Take, for example, the hilltop palace La Roca del Rey in the town of La Zagaleta on Spain's Costa del Sol, with an estimated area of only 4,000 square meters. Putin reportedly chose the location persuaded by the former mayor of Moscow, Yuri Luzhkov, who had his discreet bungalow next door (as did Rod Steward). If the local daily La Opinión de Málaga is to be believed, the "tsar" personally visited the construction site several times, incognito of course. But, again, even this information is difficult to confirm, which is certainly helped by the efforts of the FSB and a slew of Russian diplomats.
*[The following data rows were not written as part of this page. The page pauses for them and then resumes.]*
/-- CUM of a path rises to a number: segments it passes are released (R800), and the timeout starts again (R806). -/
def Dev.raiseCum (d : Dev) (k cum : Nat) : Dev :=
  let adv := cum ≠ d.rdi R.AET_PATH_CUM k
  let d := d.wri R.AET_PATH_CUM k cum
  let d := if seqGe (d.rdi R.AET_PATH_NEXT k) cum then d else d.wri R.AET_PATH_NEXT k cum
  let d := d.setPath k (fun p => { p with segs := p.segs.filter (fun s => seqGe s.num cum),
                                          timeouts := if adv then 0 else p.timeouts })
  (if adv then d.wri R.AET_PATH_RTO_X k 0 else d).aetSync k

/-- An acknowledgement of an OPEN path (R807): CUM, SACK bitmap and WIN; the segments it shows missing become due
(R805). -/
def Dev.ack (d : Dev) (k cum sack win : Nat) : Dev :=
  if seqDiff cum (d.rdi R.AET_PATH_CUM k) ≤ seqDiff (d.rdi R.AET_PATH_NEXT k) (d.rdi R.AET_PATH_CUM k) then
    let d := (d.raiseCum k cum).setPath k (fun p => { p with sack := sack, win := some win })
    let late (s : AetSeg) : Bool := match s.sentAt with
      | some b => decide (b + d.rto k / 4 ≤ d.beat)
      | none => false
    let higher (s : AetSeg) : Bool := (List.range 64).any (fun i => bitAt sack i && decide (seqDiff s.num cum < i + 1))
    d.setPath k (fun p => { p with segs := p.segs.map (fun s =>
      if s.due = 0 ∧ late s ∧ !sacked cum sack s.num ∧ higher s then { s with due := 2 } else s) })
  else d.inci R.AET_PATH_BAD_ACK k

/-- An ACK datagram (R807). -/
def Dev.onAck (d : Dev) (g : Dgram) : Dev :=
  if (d.pthRec g.path).isEmpty then d
  else if d.rdi R.AET_PATH_STATE g.path = 2 ∧ g.session = d.rdi R.AET_PATH_SESSION g.path then
    d.ack g.path g.seq g.aux g.win
  else d.inci R.AET_PATH_BAD_ACK g.path

/-- A HELLO_ACK datagram (R802, R808). -/
def Dev.onHelloAck (d : Dev) (g : Dgram) : Dev :=
  let k := g.path
  if (d.pthRec k).isEmpty || g.session ≠ d.rdi R.AET_PATH_SESSION k then d
  else if d.rdi R.AET_PATH_STATE k = 2 then d.ack k g.seq 0 g.win
  else if d.rdi R.AET_PATH_STATE k = 1 then
    let base := (d.path k).base
    let d := d.raiseCum k (if seqGe g.seq base then g.seq else base)
    (d.wri R.AET_PATH_STATE k 2).setPath k (fun p => { p with sack := 0, win := some g.win, helloAt := none, timeouts := 0 })
  else d

/-- Data of a segment, from Tier 2 (R801). -/
def Dev.segData (d : Dev) (k : Nat) (s : AetSeg) : List Nat :=
  d.circGet 2 (pthBase (d.pthRec k)) (pthSize (d.pthRec k)) s.pos s.len

/-- Transmit a segment (R804, R805). -/
def Dev.sendSeg (d : Dev) (k : Nat) (s : AetSeg) (retx : Bool) : Dev :=
  let fl := b2n s.first + 2 * b2n s.last + 4 * b2n retx
  let d := d.pathSend k { ty := 1, flags := fl, path := k, session := d.rdi R.AET_PATH_SESSION k, seq := s.num,
                          off := s.off, aux := s.evNo, data := d.segData k s }
  let d := d.setPath k (fun p => { p with segs := p.segs.map (fun x =>
    if x.num = s.num then { x with sentAt := some d.beat, due := 0 } else x) })
  d.wri R.AET_PATH_SENT k (d.rdi R.AET_PATH_SENT k + 1)

/-- Transmit a HELLO (R802, R808). -/
def Dev.sendHello (d : Dev) (k : Nat) : Dev :=
  (d.pathSend k { ty := 3, path := k, session := d.rdi R.AET_PATH_SESSION k, seq := (d.path k).base }).setPath k
    (fun p => { p with helloAt := some d.beat })

/-- A HELLO is due: in HELLO by R802, in OPEN as a window probe by R808. -/
def Dev.helloDue (d : Dev) (k : Nat) : Bool :=
  let p := d.path k
  if d.rdi R.AET_PATH_STATE k = 1 then
    match p.helloAt with
    | some b => decide (b + pthRto (d.pthRec k) ≤ d.beat)
    | none => true
  else p.win == some 0 && (d.inFlight k).isEmpty && decide (p.lastTx + d.rto k ≤ d.beat)

/-- The port of a path is paused by PFC. -/
def Dev.aetPaused (d : Dev) (port : Nat) : Bool := decide (d.beat < nth 0 d.aet.paused port)

/-- A transmit opportunity (R804). -/
def pathTx (k : Nat) (d : Dev) : Dev :=
  let r := d.pthRec k
  let port := pthPort r
  if !d.aetOn || r.isEmpty || d.rdi R.AET_PATH_STATE k = 0 || (d.beat - d.sq.planAt) % max 1 (pthPeriod r) ≠ 0 then d
  else
    let d := d.flagi R.AET_PATH_WINDOW k false
    if d.rdi R.AET_PORT_LINK port ≠ 2 || d.aetPaused port then d
    else if d.helloDue k then d.sendHello k
    else
      let p := d.path k
      match p.segs.find? (fun s => s.due ≠ 0) with
      | some s => (d.sendSeg k s true).inci (if s.due = 2 then R.AET_PATH_RETX_SACK else R.AET_PATH_RETX_TO) k
      | none =>
        match p.segs.find? (fun s => s.sentAt.isNone) with
        | some s =>
          if (d.inFlight k).length < min (pthWinMax r) (p.win.getD 0) then
            (d.sendSeg k s false).wri R.AET_PATH_NEXT k (s.num + 1)
          else d.flagi R.AET_PATH_WINDOW k true
        | none => d

def execPathTxOpportunity (path : Nat) (s : State) : Host.Outcome State Fault Refusal :=
  unit (decide (path < 32)) (onDev (pathTx path) s)

/-- A retransmission timeout (R803, R805, R806). -/
def rtoExpiry (k : Nat) (d : Dev) : Dev :=
  let rto := d.rto k
  let out (s : AetSeg) : Bool := s.due == 0 && (match s.sentAt with
    | some b => decide (b + rto ≤ d.beat)
    | none => false)
  if !d.aetOn || d.rdi R.AET_PATH_STATE k = 0 || !(d.path k).segs.any out then d
  else
    let opened := d.rdi R.AET_PATH_STATE k = 2
    let d := d.setPath k (fun p => { p with segs := p.segs.map (fun s => if out s then { s with due := 1 } else s),
                                            timeouts := if opened then p.timeouts + 1 else p.timeouts })
    let d := d.wri R.AET_PATH_RTO_X k (min 6 (d.rdi R.AET_PATH_RTO_X k + 1))
    if 8 ≤ (d.path k).timeouts then d.rehello k else d

def execRtoExpiry (path : Nat) (s : State) : Host.Outcome State Fault Refusal :=
  unit (decide (path < 32)) (onDev (rtoExpiry path) s)

/-- Events retained for GIVEUP_MS are released with those before them (R809). -/
def giveup (k : Nat) (d : Dev) : Dev :=
  let g := flwGiveup (flowOfPath d.aetSec k) * 250000
  let p := d.path k
  match (p.segs.filter (fun s => decide (s.retAt + g ≤ d.beat))).getLast? with
  | some s =>
    if !d.aetOn || g = 0 then d
    else
      let gone := p.segs.takeWhile (fun x => x.ev ≠ s.ev) ++ p.segs.filter (fun x => x.ev = s.ev)
      let d := d.addi R.AET_PATH_LOST k (segEvents gone)
      let d := d.setPath k (fun p => { p with segs := p.segs.drop gone.length })
      let base := (d.path k).base
      let d := if seqGe (d.rdi R.AET_PATH_NEXT k) base then d else d.wri R.AET_PATH_NEXT k base
      (d.rehello k).aetSync k
  | none => d

def execGiveupExpiry (path : Nat) (s : State) : Host.Outcome State Fault Refusal :=
  unit (decide (path < 32)) (onDev (giveup path) s)

/-! ### Peers (AET.5) -/

def perSend (r : List Nat) : Bool := bitAt (u8 r 2) 0
def perRecv (r : List Nat) : Bool := bitAt (u8 r 2) 1

/-- DECISION datagrams of a valid decision (R816). -/
def Dev.sendDecision (d : Dev) (rec_ : List Nat) : Dev :=
  (aetPeers (d.sec 13)).foldl (fun a r =>
    if perSend r && a.aetOn && a.rdi R.AET_PORT_LINK (u8 r 1) == 2 then
      a.emit (.udp (u8 r 1) (bytesAt r 4 6) (bytesAt r 12 16) (u16 r 10)
        ({ ty := 5, path := u8 r 0, data := rec_ } : Dgram).bytes)
    else a) d

/-- Source address and port of a datagram's frame, in the form of an address field. -/
def udpSource (n : NetAddr) (f : List Nat) : List Nat × Nat :=
  let a := f.drop (ethHead f).2.2
  if n.v6 then (bytesAt a 8 16, be16 a 40) else (bytesAt a 12 4 ++ List.replicate 12 0, be16 a 20)

/-- A DECISION datagram arrives on a port (R817, R821). -/
def Dev.onDecision (d : Dev) (port : Nat) (src : List Nat × Nat) (g : Dgram) : Dev :=
  if !d.planActive then d
  else match (aetPeers d.aetSec).find? (fun r => perRecv r && u8 r 1 == port && (bytesAt r 12 16, u16 r 10) == src) with
    | some r =>
      (d.store 0 (aetPeerBase d.aetSec + 4096 * u8 r 0 + 64 * (u64 g.data 0 % 64)) g.data false).inc R.AET_CNT_PEER_RX
    | none => d.inc R.AET_CNT_PEER_BAD

/-! ### Ports -/

/-- PFC (IEEE 802.1Qbb): class-enable vector and pause time of a priority, in quanta of 64 bytes. -/
def isPfc (f : List Nat) : Bool := let h := ethHead f; h.2.1 == 0x8808 && be16 f h.2.2 == 0x0101
def pfcTime (f : List Nat) (prio : Nat) : Option Nat :=
  let o := (ethHead f).2.2
  if bitAt (be16 f (o + 2)) prio then some (be16 f (o + 4 + 2 * prio)) else none

/-- A PFC frame for PRIO pauses a port, or resumes it (R794). -/
def Dev.onPfc (d : Dev) (p : Nat) (f : List Nat) : Dev :=
  let r := d.prtRec p
  match (if prtFlag r 3 then pfcTime f (u8 r 6) else none) with
  | some q => (d.inci R.AET_PORT_PFC_RX p).setAet (fun a => { a with paused := a.paused.set p (d.beat + cdiv (64 * q) (prtRate r)) })
  | none => d

/-- Act on a datagram addressed to a port (R793, R796). -/
def Dev.onDgram (d : Dev) (p : Nat) (f u : List Nat) : Dev :=
  let g := readDgram u
  if !dgramLayout u || !dgramCrc u then d.inc R.AET_CNT_BAD
  else match g.ty with
    | 2 => d.onAck g
    | 4 => d.onHelloAck g
    | 5 => d.onDecision p (udpSource (prtAddr (d.prtRec p)) f) g
    | _ => d.inc R.AET_CNT_UNKNOWN

/-- A frame arrives on an AET port (R793-R796). -/
def aetReceive (p : Nat) (f : List Nat) (d : Dev) : Dev :=
  let r := d.prtRec p
  if !d.aetOn || r.isEmpty || d.rdi R.AET_PORT_LINK p ≠ 2 then d
  else if isPause f then d.inci R.AET_PORT_PAUSE p
  else if isPfc f then d.onPfc p f
  else match udpPayload (prtAddr r) f with
    | some u => d.onDgram p f u
    | none =>
      let tx := { prtAddr r with vlan := (prtAddr r).vlan.map (fun v => v + 8192 * u8 r 6) }
      match (netAnswer (prtAddr r) f).bind (fun _ => netAnswer tx f) with
      | some a => d.emit (.frame (16 + p) a)
      | none => d.inc R.AET_CNT_UNKNOWN

/-- An ACK arrives (R807). -/
def ackReceived (port : Nat) (frame : List Nat) (d : Dev) : Dev := aetReceive port frame d
def execAckReceived (port : Nat) (frame : List Nat) (s : State) : Host.Outcome State Fault Refusal :=
  unit (decide (port < 16)) (onDev (ackReceived port frame) s)

/-- A HELLO_ACK arrives (R802, R808). -/
def helloAckReceived (port : Nat) (frame : List Nat) (d : Dev) : Dev := aetReceive port frame d
def execHelloAckReceived (port : Nat) (frame : List Nat) (s : State) : Host.Outcome State Fault Refusal :=
  unit (decide (port < 16)) (onDev (helloAckReceived port frame) s)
In Putin's case, then, we have two divergent visions of representation: one created by state propaganda, which in no way mentions the leader's fabulous wealth, and the other, which is based on the initiation of invited "people of influence." They reportedly include American lobbyists and politicians (and even the children of politicians like Hunter Biden), ruling heads of state, movie stars and ladies-in-waiting, because after all, it's hard to imagine superyachts without bunga-bunga, to quote a term coined by Silvio Berlusconi, a longtime friend and admirer of the Russian satrap.
Unless I'm wrong and they're out there praying together and reading the encyclicals of Pius XIII, like Professor António Salazar, described by me at the beginning, who, next to Putin, comes off as an inability to enjoy life, a dull provincial, living on top of that in a dusty cottage among furniture inherited from the previous owner. Of the two evils, I choose Salazar with his obsession with restraint, although, gee whiz, who among the architects reading these words wouldn't want to design a mansion without budget constraints? After all, you live once, brothers and sisters!